L’école européenne de Differdange cette semaine
Foto: Sven Becker
d'Lëtzebuerger Land vom 21.01.2022

Dès ses origines en 1953, l’École européenne était perçue comme une concurrence déloyale par le système scolaire luxembourgeois. Le Grand-Duché était le dernier État membre de la CECA à reconnaître, en 1963, le baccalauréat européen comme équivalent au certificat de fin d’études luxembourgeois. « Si l’équivalence entre les deux diplômes était reconnue, il y aurait certainement à redouter un afflux toujours croissant de ressortissants luxembourgeois à l’École européenne », déclarait en 1959 le ministre de l’Éducation, Émile Schaus (CSV). Seulement trente élèves luxembourgeois étaient alors inscrits à l’École européenne, et le gouvernement ne cachait pas sa volonté de « refuser ou du moins limiter le droit des enfants luxembourgeois » à y accéder. Pas question d’« éluder » les examens de Première, dont les exigences étaient jugées « plus encyclopédiques ». Le gouvernement récitait le dogme de « l’unicité » du système scolaire, quitte à s’enliser dans un élitisme de province.
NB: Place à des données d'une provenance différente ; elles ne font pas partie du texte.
/-! ### The frame of a reader -/

/-- What a reader's action leaves: the synchronizer's state, the inputs, the returned frames and the port
registers; only events and the reply may differ. -/
structure State.ReadsOnly (s t : State) : Prop where
  sync : s.sameSync t
  inputs : s.sameInputs t
  frames : t.out.frames = s.out.frames
  ports : t.ports = s.ports

theorem State.ReadsOnly.refl (s : State) : s.ReadsOnly s :=
  ⟨⟨rfl, rfl, rfl, rfl⟩, ⟨rfl, rfl, rfl, rfl, rfl⟩, rfl, rfl⟩

theorem State.ReadsOnly.answer {s t : State} (h : s.ReadsOnly t) (r : Reply) : s.ReadsOnly (t.answer r) :=
  ⟨h.sync, h.inputs, h.frames, h.ports⟩

theorem State.ReadsOnly.raiseIfReserved {s t : State} (h : s.ReadsOnly t) (f : HeaderField) (r : Bool) :
    s.ReadsOnly (t.raiseIfReserved f r) := by
  cases r with
  | false => exact h
  | true => exact ⟨h.sync, h.inputs, h.frames, h.ports⟩

theorem State.readsOnly_answer (s : State) (r : Reply) : s.ReadsOnly (s.answer r) :=
  (State.ReadsOnly.refl s).answer r

theorem replyCoupling_readsOnly {c : Coupling} {s t : State} (h : replyCoupling c s = .next t) :
    s.ReadsOnly t := by
  obtain ⟨_, ⟨⟩⟩ := withFrame_next h
  exact ((State.ReadsOnly.refl s).raiseIfReserved _ _).answer _

theorem replyRange_readsOnly {r : VoltRange} {s t : State} (h : replyRange r s = .next t) :
    s.ReadsOnly t := by
  obtain ⟨_, ⟨⟩⟩ := withFrame_next h
  exact ((State.ReadsOnly.refl s).raiseIfReserved _ _).answer _

theorem replyTrigger_readsOnly {g : Trigger} {s t : State} (h : replyTrigger g s = .next t) :
    s.ReadsOnly t := by
  obtain ⟨_, ⟨⟩⟩ := withFrame_next h
  exact s.readsOnly_answer _

theorem replyTimebase_readsOnly {k : Fin 10} {s t : State} (h : replyTimebase k s = .next t) :
    s.ReadsOnly t := by
  obtain ⟨_, ⟨⟩⟩ := withFrame_next h
  exact s.readsOnly_answer _

/-- Decoding one field of a header byte reads only, whatever the byte. -/
theorem exec_decodeHeader_readsOnly {f : HeaderField} {b : Byte} {s t : State}
    (h : exec (decodeHeader f b) s = .next t) : s.ReadsOnly t := by
  cases f with
  | coupling => exact replyCoupling_readsOnly ((exec_decodeCoupling b s).symm.trans h)
  | range => exact replyRange_readsOnly ((exec_decodeRange b s).symm.trans h)
  | timebase => exact replyTimebase_readsOnly ((exec_decodeTimebase b s).symm.trans h)
  | trigger => exact replyTrigger_readsOnly ((exec_decodeTrigger b s).symm.trans h)

theorem execDecode_readsOnly {s t : State} (h : execDecode s = .next t) : s.ReadsOnly t := by
  obtain ⟨_, ⟨⟩⟩ := withFrame_next h
  exact (((State.ReadsOnly.refl s).raiseIfReserved _ _).raiseIfReserved _ _).answer _

theorem execReconAmplitude_readsOnly {i o : Int} {s t : State} (h : execReconAmplitude i o s = .next t) :
    s.ReadsOnly t := by
  obtain ⟨_, hk⟩ := withFrame_next h
  obtain ⟨_, ⟨⟩⟩ := withOversample_next hk
  exact s.readsOnly_answer _

/-- RECON leaves its points as the reply and at the ports, and nothing else (43 R210, log 22). -/
theorem execRecon_next {o : Option Int} {s t : State} (h : execRecon o s = .next t) :
    ∃ ps, t = s.replyPoints ps := by
  obtain ⟨_, hk⟩ := withFrame_next h
  obtain ⟨_, ⟨⟩⟩ := withOversample_next hk
  exact ⟨_, rfl⟩

/-- The kernel of either family answers with a weight (40 R110: "reads no state and writes none"). -/
theorem exec_decodeCall_kernel (k : KernelFamily) (x : Rat) (s : State) :
    exec (decodeCall k (.kernel x)) s = .next (s.answer (.number (kernelAt k x))) := by
  cases k <;> rfl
Il aura fallu attendre plus de soixante ans avant que le système luxembourgeois ne commence à s’inspirer du modèle de l’École européenne. En l’espace de seulement six ans, cinq nouvelles écoles européennes agréées, gratuites et entièrement financées par l’État, ont été créées. En 2016, l’École internationale à Differdange d’Esch-sur-Alzette (Eide) ouvre ses portes, suivie par des lycées à Junglinster, Mondorf, Clervaux et Mersch. Un nouveau continent scolaire a émergé. De nombreux professeurs luxembourgeois qui y sont parachutés se sentent déstabilisés, voire vaguement terrorisés. Ils analysent cette terra incognita avec les références qui sont les leurs : c’est-à-dire selon la tripartition classique-technique-préparatoire. Du coup, les écoles internationales leur apparaissent comme des lycées « pseudo-classiques », une hybridation entre l’ES et l’EST, « des chemins du moindre effort » vers le bac.

Le directeur de l’Eide, Gérard Zens, confirme que certains profs luxembourgeois se sentent désorientés à leur arrivée à Differdange : Il faudrait donc les « préparer », « encadrer » et « suivre ». Puis de relativiser : « Notre modèle est moins surprenant pour ceux qui n’ont pas été socialisés dans le système scolaire luxembourgeois ». L’opening manager Zens est fils d’enseignants, a brièvement travaillé comme prof d’économie au lycée, avant de passer au ministère, où il accompagnait notamment les réformes lancées par la ministre Mady Delvaux, réformes qui allaient échouer contre le refus catégorique du corps professoral. La directrice adjointe de l’Eide, Elisabeth Da Silva Rocha, a connu un parcours moins linéaire et plus international. Fille d’un chauffeur et d’une mère au foyer portugais, elle a grandi à Troisvierges. Malgré de bonnes moyennes, elle est orientée vers le lycée technique (à Wiltz), y passe sa treizième, puis travaille comme enseignante dans l’Ösling, notamment dans le modulaire. Ayant vu « trop de barrières et de murs » (notamment linguistiques), elle part en 2004, d’abord à Bruxelles puis à Alicante travailler dans des écoles européennes, avant de revenir au Luxembourg en 2015 pour lancer l’école européenne de Differdange.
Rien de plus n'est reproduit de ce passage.